In a way, it's nice to think that the setting of those hopes and memories persists-that high schoolers still swarm out of the convention center and onto the beach, thinking of their futures-that the ferry still crosses the clear waters between Gulfport and Ship Island; that the dolphins still swim alongside it; that there are other attractive tourists who ride it. But there seems to be so much reason to doubt that to be the case right now, or that it ever will be again.
According to
Google's compiled maps, the oil from Deepwater Horizon is mostly still south of the Mississippi coast for the moment, and is mostly affecting southeastern Louisiana. Given that the oil is coming from deep underwater, though, and given that even the true extent of the surface oil is being masked by dispersant, that may understate its impact. The Ship Island ferry's web site doesn't give any indication of disruptions to its service, but given that the entire Gulf Coast seems to be hurriedly preparing precautions to keep oil from washing ashore, it's hard to imagine that Ship Island is open right now or that the ferry is still carrying tourists.
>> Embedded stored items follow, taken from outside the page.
-- ==== Sys2Proof/Tests/Slice0.lean ====
section
/-! SUPPORT. Small tests: ill-formed commands are refused by `wellFormed`; and for every statement a state and operands
that meet its hypotheses, clause by clause. Expected values are the manual's. -/

namespace Sys2Proof.Tests

open Sys2Proof.Machine Sys2Proof.Safety

set_option Elab.async false

/-! ### Small states -/

/-- The state after reset with these objects changed. -/
def st (l : List (Nat × Nat)) : State := l.foldl (fun s p => s.setObj p.1 p.2) State.reset

/-- Do the keys of a map rise? -/
def rises : NatMap → Bool
  | [] => true
  | p :: m => m.all (fun q => decide (p.1 < q.1)) && rises m

theorem rising_of_rises : ∀ {m : NatMap}, rises m = true → Rising m
  | [], _ => trivial
  | p :: m, h => by
    simp only [rises, Bool.and_eq_true, List.all_eq_true, decide_eq_true_eq] at h
    exact ⟨h.1, rising_of_rises h.2⟩

/-- `Sound`, evaluated. -/
def soundly (s : State) : Bool :=
  rises s.dict.objs && rises s.dict.pend && memWf s.mem.cells && decide (s.dict.log.length ≤ 4096) &&
    decide (s.sched.fallback.length ≤ 64) && decide (s.colls.readies.length ≤ 16384)

theorem sound_of {s : State} (h : soundly s = true) : Sound s := by
  simp only [soundly, Bool.and_eq_true, decide_eq_true_eq] at h
  obtain ⟨⟨⟨⟨⟨a, b⟩, c⟩, d⟩, e⟩, f⟩ := h
  exact ⟨rising_of_rises a, rising_of_rises b, c, d, e, f⟩

/-- `MayWrite`, evaluated. -/
def mayWrite (s : State) (p : Path) (index sub : Nat) : Bool :=
  s.pathOpen p && s.sessionOk p index true && s.tableOk p index sub true

theorem may_of {s : State} {p : Path} {index sub : Nat} (h : mayWrite s p index sub = true) : MayWrite s p index sub := by
  simp only [mayWrite, Bool.and_eq_true] at h
  exact ⟨h.1.1, h.1.2, h.2⟩

/-- These numbers in memory, each with its address and width in bytes. -/
def put (l : List (Nat × Nat × Nat)) (s : State) : State :=
  { s with mem := { s.mem with cells := l.foldl (fun m p => memPutAll m p.1 (leBytes p.2.1 p.2.2)) s.mem.cells } }

/-- Page 0 in near frame 0, the whole of the live allocation of slot 1. -/
def near (s : State) : State :=
  { s with mem := { s.mem with slots := [(1, ⟨0, 0, 2, 0, 1⟩)] } }.setEntry 0 (mkEntry 1 0 false 0 1 true 0)

/-- These tasks admitted. -/
def tasks (l : List Machine.Task) (s : State) : State := { s with sched := { s.sched with tasks := l } }

/-- Access tables that grant page 0 to every class. -/
def openImage : Nat := (List.range 42).foldl (fun a p => a + (1 <<< 52 + 7) <<< (8 * (64 + 256 * p))) 0

/-- Those tables in force. -/
def granted (s : State) : State := { s with sec := { s.sec with image := some openImage } }

/-- A dense FP32 descriptor of one row of `n` elements, of that allocation. -/
def descriptor (base n : Nat) : Nat :=
  base <<< 336 + 0x10001 <<< 384 + 1 <<< 40 + 1 <<< 29 + n <<< 592 + 1 <<< 784 + 1 <<< 88

/-- Two rows of two FP32 elements, 2 and 1, and 3 and -1, and a place for a third. -/
def rows : State :=
  granted (put [(0x1000, 128, descriptor 0x2000 2), (0x1080, 128, descriptor 0x2010 2), (0x1100, 128, descriptor 0x2020 2),
    (0x2000, 4, 0x40000000), (0x2004, 4, 0x3F800000), (0x2010, 4, 0x40400000), (0x2014, 4, 0xBF800000)] (near (st [])))

/-- A vector record on tile 0 over those rows. -/
def vectorRecord (op : Nat) : Nat := 2 + 1 <<< 52 + 0x1000 <<< 512 + 0x1080 <<< 576 + 0x1100 <<< 704 + op <<< 864 + 1 <<< 896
I don't generally have particularly vivid memories of strictly natural splendor; nor do I attach much ethical meaning to the preservation of nature for its own sake. Even when I drove through the Great Smoky Mountains at sunset last year and saw a few scenic vistas that literally did bring me to tears, the experience had less meaning to me because I was driving on my own and there was no social context to it. I tend to think of nature as the backdrop against which the drama of human life occurs, and deriving its value from its social meaning to humanity.
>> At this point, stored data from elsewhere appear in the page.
-- ==== Sys2Proof/Machine/Cluster.lean ====
section
/-! DEFINITION. Several COREs: "the product of independent models of one" (spec/60_exceptions.md R226; spec/20_memory.md R64). -/

namespace Sys2Proof.Machine

/-- A number of COREs, each with its own state (D15). -/
abbrev Cluster := List State

/-- CORE number `k` does one step; which CORE moves when is the caller's choice, since nothing couples them (R226, log 11). -/
def Cluster.stepAt (k : Nat) (cores : Cluster) : Host.Outcome Cluster Fault Refusal :=
  match cores[k]? with
  | none => .refused .noSuchCore
  | some s =>
    match step s with
    | .next t => .next (cores.set k t)
    | .fault f => .fault f
    | .refused r => .refused r

/-- The COREs share the ROMs: all hold the same tables (R64). -/
def Cluster.SharesRoms (cores : Cluster) : Prop := ∀ s ∈ cores, ∀ t ∈ cores, s.roms = t.roms

end Sys2Proof.Machine
end

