-- ==== Sys2Proof/Tests/Slice0.lean ====
section
/-! SUPPORT. Tests whose expected results are the spec's own: the encodings of R81, the vectors of spec/95_test_vectors.md, the tables; and a witness for the hypotheses of every statement. -/

-- One theorem at a time: a thread for each of this file's theorems together would pass the check's memory limit.
set_option Elab.async false

namespace Sys2Proof.Machine

/-! ## Decoding: the words of R81 written bit by bit, and invalid words of V15 -/

theorem test_decode_chunk4 : decode 0b00000001 = .ok .chunk4 := rfl
theorem test_decode_chunk8 : decode 0b00001001 = .ok .chunk8 := rfl
theorem test_decode_chunk64 : decode 0b00010001 = .ok .chunk64 := rfl
theorem test_decode_enc4b5b : decode 0b00000010 = .ok .enc4b5b := rfl
theorem test_decode_enc8b10b : decode 0b00000011 = .ok .enc8b10b := rfl
theorem test_decode_frame66D : decode 0b00000100 = .ok .frame66D := rfl
theorem test_decode_frame66C : decode 0b00001100 = .ok .frame66C := rfl
theorem test_decode_manch : decode 0b00000101 = .ok .manch := rfl
theorem test_decode_manchVfy : decode 0b00001101 = .ok .manchVfy := rfl

/-- V15: the words its table lists are no commands. -/
theorem test_decode_rejects_invalid_words :
    [0x00, 0x06, 0x07, 0x19, 0x0A, 0x12, 0x1A, 0x0B, 0x13, 0x1B, 0x14, 0x1C, 0x15, 0x1D, 0x21, 0x22, 0x80, 0xFF].all
      (fun w : Word8 => !(decode w).isOk) = true := by decide

theorem test_decode_names_the_reason :
    decode 0x21 = .error .reservedBits ∧ decode 0x06 = .error .noScheme ∧ decode 0x19 = .error .noWidth ∧
    decode 0x0A = .error .noModifier ∧ decodeBytes [] = .error .noWord := ⟨rfl, rfl, rfl, rfl, rfl⟩

theorem test_table_word_of_other_length_refused : decodeTableWord 16 0x0001 = none ∧ decodeTableWord 8 0x101 = none := by decide

/-! ## WellFormed: for each check an ill-formed term that it refuses -/

theorem test_wellFormed_rsv : CmdFields.rsvOk ⟨0b001, 0b00, 0b001⟩ = false := by decide
theorem test_wellFormed_scheme_low : CmdFields.schemeOk ⟨0b000, 0b00, 0b000⟩ = false := by decide
theorem test_wellFormed_scheme_high : CmdFields.schemeOk ⟨0b000, 0b00, 0b110⟩ = false := by decide
theorem test_wellFormed_width : CmdFields.modOk ⟨0b000, 0b11, 0b001⟩ = false := by decide
theorem test_wellFormed_codec_modifier : CmdFields.modOk ⟨0b000, 0b01, 0b010⟩ = false := by decide
theorem test_wellFormed_framing_mode : CmdFields.modOk ⟨0b000, 0b10, 0b100⟩ = false := by decide
theorem test_wellFormed_every_command : Instr.all.all Instr.wellFormed = true := by decide

/-- A `T45` with one codeword twice is not admissible (R135 b). -/
theorem test_tables_not_injective_refused : ¬ T45Admissible { defaultRoms with t45 := defaultT45.set 0 0b01001 } := by
  decide +kernel

/-- A `T810` with an entry for 0x00 is not admissible (R159 c). -/
theorem test_tables_zero_present_refused : ¬ T810Admissible { defaultRoms with t810v := defaultT810V.set 0 true } := by
  decide +kernel

/-! ## One CORE step of each command -/

/-- Bits written as in the spec, leftmost first. -/
def bits (text : String) : BitSeq := (readBits text.toList).getD []

/-- A call in progress at a cursor, with default tables and nothing staged. -/
def inCall (i : Instr) (input : BitSeq) (cursor : Nat) : State :=
  { State.reset with cmd := encode i, inp := input, blk := cursor, status := .busy }

/-- The registers a step of the CORE writes. -/
structure Written where
  status : Status
  blk    : Nat
  out    : BitSeq
  lbl    : List Label
  ecode  : ErrKind
  eval   : BitVec 8
deriving DecidableEq, Repr

/-- What a step wrote, if it answered a next state. -/
def written : Host.Outcome State Fault Refusal → Option Written
  | .next s => some ⟨s.status, s.blk, s.out, s.lbl, s.ecode, s.eval⟩
  | .fault _ => none
  | .refused _ => none

theorem next_of_written {o : Host.Outcome State Fault Refusal} (h : (written o).map Written.status = some .busy) :
    ∃ t, o = .next t ∧ t.status = .busy := by
  cases o with
  | next s => exact ⟨s, rfl, by simpa [written] using h⟩
  | fault f => simp [written] at h
  | refused r => simp [written] at h
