-- ==== Sys2Proof/Machine/Arbitration.lean ====
section
/-! DEFINITION. The meanings of the space arbiter's pass and of a grant. -/

namespace Sys2Proof.Machine

/-- SPACE_ARBITER_PASS (R7): one pass of the space arbiter. Every event that frees room runs its pass within itself (R18,
R4), so a pass on its own finds nothing left to admit in any state a run reaches (DEDUCED, log entry 6). -/
def execSpaceArbiterPass (s : State) : Host.Outcome State Fault Refusal :=
  .next (finishEvent (spacePass (beginEvent s)))

/-- GRANT (R94): one grant; none is made with no Free slot or no candidate. -/
def execGrant (s : State) : Host.Outcome State Fault Refusal :=
  .next (grantOnce (beginEvent s))

end Sys2Proof.Machine
end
So when I think about the scope of the Deepwater Horizon disaster, and the worst-case possibility of the entire Gulf of Mexico becoming a post-apocalyptic dead zone for generations to come, I don't conceptualize it in terms of ecosystems spoiled or animals dying horribly or species driven extinct; those are measures too abstract, too far removed from the reality of human existence. I think instead about the sites of memories to which I may never be able to return, and in terms of the other human lives that will be impoverished by their disappearance. Will the Mississippi Gulf Coast still be worth visiting after this situation is resolved? Or will the beaches be closed, the water and sand too toxic for humans? Will there be any ferry to Ship Island, or will there no point, with nothing there except dead dunes and with no vibrant community of dolphins to swim alongside it, but only a few sickly fish? What will the youth of Mississippi have to replace the experience of the Gulf?
I'm planning to drive to Jackson at the end of July for my high school reunion, and from there to Arkansas to visit my parents and probably on to Tulsa to see
noblexperiment. I think I need to add Gulfport to that plan. There's no way I can really conceptualize the immensity of Deepwater Horizon's aftermath, except to see how profoundly and permanently it may have affected the places I remember.